Many Americans are still reeling from the protracted and still disputed Presidential election of 2000, where Republican George W. Bush was certified by Florida Secretary of State Katharine Harris as the winner of the Florida Presidential election, and thus won the national election. Officially, Bush had just 597 more votes in the sunshine state out of more than six million votes cast in Florida.

In 1880, Republican James Garfield defeated Democrat Winfield S. Hancock in the popular vote by just 7,368 popular votes out of 9,217,410. However, in the Electoral College, the margin was much wider, with Garfield garnering 214 votes and Hancock mustering just 155 votes.

In the election of 1884, one solitary event might have been the difference in another close election. A few days prior to the 1884 Presidential election, Presbyterian Minister Samuel Burchard, a supporter of Republican Presidential nominee James G. Blaine, spoke before the Religious Bureau of the Republican National Committee of New York, where he excoriated the Democrats as the Party of "Rum, Romanticism, and Rebellion."

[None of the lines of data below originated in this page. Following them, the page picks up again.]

-- ==== Sys2Proof/Safety.lean ====
section
/-! DEFINITION. The terms claims are made in: when a deck core or a loop engine executes an instruction, what completing one
or taking an event leaves of the state, and the invariants of the device. -/

namespace Sys2Proof.Machine

/-! Deck cores. -/

/-- Core c as it begins its next instruction: a stall in a WFE has ended (R67). -/
def State.started (s : State) (c : Nat) : State := s.modCore c (fun k => { k with run := .running })
/-- Core c as its next instruction does its own part: it has begun, and the fetch has left what a fetch leaves, nothing where the
instruction cache holds the word (R66). -/
def State.woken (s : State) (c : Nat) : State :=
  match fetch c (s.started c) with
  | .done t => t
  | .trap _ t => t
/-- Core c executes its next instruction: it runs, its registers and pipeline hold no uncorrectable error (R600), and the fetch
raises no event (R71). -/
abbrev Ready (s : State) (c : Nat) : Prop :=
  awake s c = true ∧ (s.core c).broken = false ∧ fetchFault (s.started c) c = none ∧
  fetch c (s.started c) = .done (s.woken c)
/-- Core c makes the register access a command of its own stands for: it runs with its registers sound, and the access raises no
event (R79, R85, R89, R653). -/
abbrev MayAccess (s : State) (c : Nat) (kind : Kind) (own fdie : Bool) (d off : Nat) (prot : Bool) : Prop :=
  awake s c = true ∧ (s.core c).broken = false ∧
  accessFault (s.started c) c kind (regAt own c fdie d off) 8 = none ∧
  (prot = true → (s.core c).level = .boot ∧ s.sealed = false)
/-- Core c makes the store of protected fields that such a command stands for, but below Boot level or after seal, while it serves no
event: the access raises 0x0D (R75, R85). -/
abbrev Barred (s : State) (c : Nat) (own fdie : Bool) (d off : Nat) : Prop :=
  MayAccess s c .store own fdie d off false ∧ ((s.core c).level ≠ .boot ∨ s.sealed = true) ∧ flag (s.core c).status 1 = false
/-- Everything outside core c and the counter units is as before: every other core, every register, every byte of memory,
every queue and engine. -/
def OnlyCore (s t : State) (c : Nat) : Prop :=
  (∀ d, d ≠ c → t.core d = s.core d) ∧ t = { s with cores := t.cores, snap := { s.snap with count := t.snap.count } }
/-- One counter unit has increased by one, modulo 2^64, and no other has changed (R624). -/
def CountsOne (s t : State) (unit : Nat) : Prop :=
  ∀ u, Tbl.at t.snap.count u = Tbl.at s.snap.count u + (if u = unit then 1 else 0)
/-- No tag of the set that a look-up of an address reads is lost in both copies, which would stop the device (R414, R604). -/
abbrev TagsStand (s : State) (a : Nat) : Prop := ∀ l ∈ s.cache.lines, sameSet a l = true → l.tags ≠ (.bad, .bad)
/-- No error stands in the data or the tag arrays of the staging caches (R414). -/
abbrev CacheSound (s : State) : Prop := ∀ l ∈ s.cache.lines, l.errs = [] ∧ l.tags = (.clean, .clean)
/-- From s, which its fetch left, core c has completed an instruction and is `k` afterwards: the instruction counts as retired,
and nothing else has changed (R624). -/
def Completes (s t : State) (c : Nat) (k : Core) : Prop :=
  t.core c = k ∧ OnlyCore s t c ∧ CountsOne s t (1024 * (c / 8) + 32 * (c % 8))
/-- A core that moves on to the next instruction with nothing else changed. -/
def Core.onward (k : Core) : Core := { k with run := .running, pc := k.pc + 4 }
/-- Core c has taken an event that the instruction begun at s, or no instruction, raised (R74): what each register then holds. -/
def TakesEvent (s t : State) (c cause : Nat) (addr info : Word) : Prop :=
  t.core c = { s.core c with
    run := .running
    epc := (s.core c).pc
    estatus := BitVec.ofNat 64 ((s.core c).level.code + (s.core c).status.toNat % 4 * 4)
    cause := BitVec.ofNat 64 cause, eaddr := addr, einfo := info
    level := if (s.core c).level = .boot then .boot else .supervisor
    status := 2
    pc := (s.core c).evbase + BitVec.ofNat 64 (0x80 * cause) } ∧
  OnlyCore s t c ∧ CountsOne s t (1024 * (c / 8) + 32 * (c % 8) + 4)
/-- Core c's store of protected fields at an address is recorded and raises 0x0D (R71, R85, R609). -/
def RaisesProtected (s t : State) (c addr : Nat) : Prop :=
  TakesEvent (logFault 0x0005 (c / 8) c 0 0 (addr % 2 ^ 40 + b2n s.sealed * 2 ^ 40) s) t c 0x0D (BitVec.ofNat 64 addr)
    (BitVec.ofNat 64 (b2n s.sealed))

/-! Loop engines. -/

/-- Engine e of slice k has completed an instruction and is `x` afterwards; nothing else has changed. -/
def EngineBecomes (s t : State) (k e : Nat) (x : Engine) : Prop :=
  t.engine k e = x ∧ (∀ j, j ≠ 16 * k + e → Tbl.at t.engines j = Tbl.at s.engines j) ∧ t = { s with engines := t.engines }
/-- The engine after an instruction of `n` cycles that leaves its registers and data memory as `r` (R94, R97). -/
def Engine.ran (x : Engine) (n : Nat) (r : LoopRegs) : Engine :=
  ({ x with cyc := x.cyc + n, r := r } : Engine).advance

/-! Device operations. -/

/-- Core c issues a device operation that passes the checks of R103 before its own: the right of s.bar, a listed modifier, and
the regions of its memory operands. -/
abbrev MayIssue (s : State) (c xop xmod : Nat) (operands : List Span) : Prop :=
  Ready s c ∧ barAllows ((s.woken c).core c) (groupOf xop) = true ∧ legalXmod xop xmod = true ∧
  ∀ sp ∈ operands, spanFault ((s.woken c).core c) sp = none
/-- The end of a device operation of core c whose own effect has left `s`: rd takes the answer, the core moves on, and the
instruction and the operation are counted (R104, R624). -/
def answered (c : Nat) (rd : BitVec 5) (v : Word) (s : State) : State :=
  ((endOp c rd v s).modCore c (fun k => { k with pc := k.pc + 4 })).count (c / 8) (32 * (c % 8)) 1
/-- The operation succeeds with a result. -/
abbrev Succeeds (s : State) (i : Instr) (c : Nat) (rd : BitVec 5) (v : Nat) (t : State) : Prop :=
  exec i s = .next (answered c rd (okWord v) t)
/-- The operation reports a status with its detail. -/
abbrev Fails (s : State) (i : Instr) (c : Nat) (rd : BitVec 5) (status detail : Nat) (t : State) : Prop :=
  exec i s = .next (answered c rd (failWord status detail) t)

/-! The host port. -/

/-- The host port takes the next entry of submission queue y, and the queue's completion queue has room for the answer. -/
abbrev HostTurn (s : State) (y : Nat) (q : SubQ) (cq : CompQ) : Prop :=
  hostReady s = true ∧ (freeSlot s).isSome = true ∧ Tbl.at s.host.sqs y = some q ∧ q.head ≠ q.tail ∧
  Tbl.at s.host.cqs q.cqid = some cq ∧ (cq.tail + 1) % cq.size ≠ cq.head
/-- The admin queue's turn: its completions go to completion queue 0. -/
abbrev AdminTurn (s : State) (q : SubQ) (cq : CompQ) : Prop := HostTurn s 0 q cq ∧ q.cqid = 0
/-- The state with the entry at the head of queue y taken. -/
def State.fetched (s : State) (y : Nat) (q : SubQ) : State :=
  { s with host := { s.host with sqs := Tbl.upd y (some { q with head := (q.head + 1) % q.size }) s.host.sqs } }
/-- The completion that answers the entry taken from queue y. -/
def answerTo (y : Nat) (q : SubQ) (cq : CompQ) (sqe : List Byte) (sct sc more dw0 : Nat) : Cqe :=
  { cqid := q.cqid, sqid := y, cid := sqeCid sqe, sqhd := (q.head + 1) % q.size, sct := sct, sc := sc, more := more
    dw0 := dw0, dw1 := 0, phase := cq.phase }
/-- The host sees the entry taken and answered, and nothing else posted. -/
def HostAnswer (s t : State) (y : Nat) (q : SubQ) (cq : CompQ) (sqe : List Byte) (sct sc more dw0 : Nat) : Prop :=
  t.host.posted = s.host.posted ++ [answerTo y q cq sqe sct sc more dw0] ∧
  Tbl.at t.host.sqs y = some { q with head := (q.head + 1) % q.size }

/-! Invariants of the device. -/

/-- Memory lists its bytes once each, in rising order, and none that reads as an unlisted one. -/
abbrev MemoryCanonical (s : State) : Prop := Memory.wf s.mem

end Sys2Proof.Machine
end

Blaine sat silently during this tirade and made no effort to disassociate himself from these volatile remarks. Unfortunately for the unsuspecting Blaine, many Irish voters took umbrage by the use of the word "rum," believing that the Minister was perpetuating a stereotype that Irish-Americans, who were mostly Democrats, were alcoholics. This galvanized the Irish vote against Blaine in the swing state of New York, where Democrat Grover Cleveland eked out a razor-thin victory, defeating Blaine by just 1,047 votes. New York proved to be the state that made the electoral difference in a very close Presidential election.

The race for the Republican Gubernatorial nomination in Kentucky will enter the annals of whisker-close elections in American history. When election results are this close, those who chose to sit on the electoral sidelines believing their vote would not make a difference, may view with much regret their reticence to participate in the electoral process.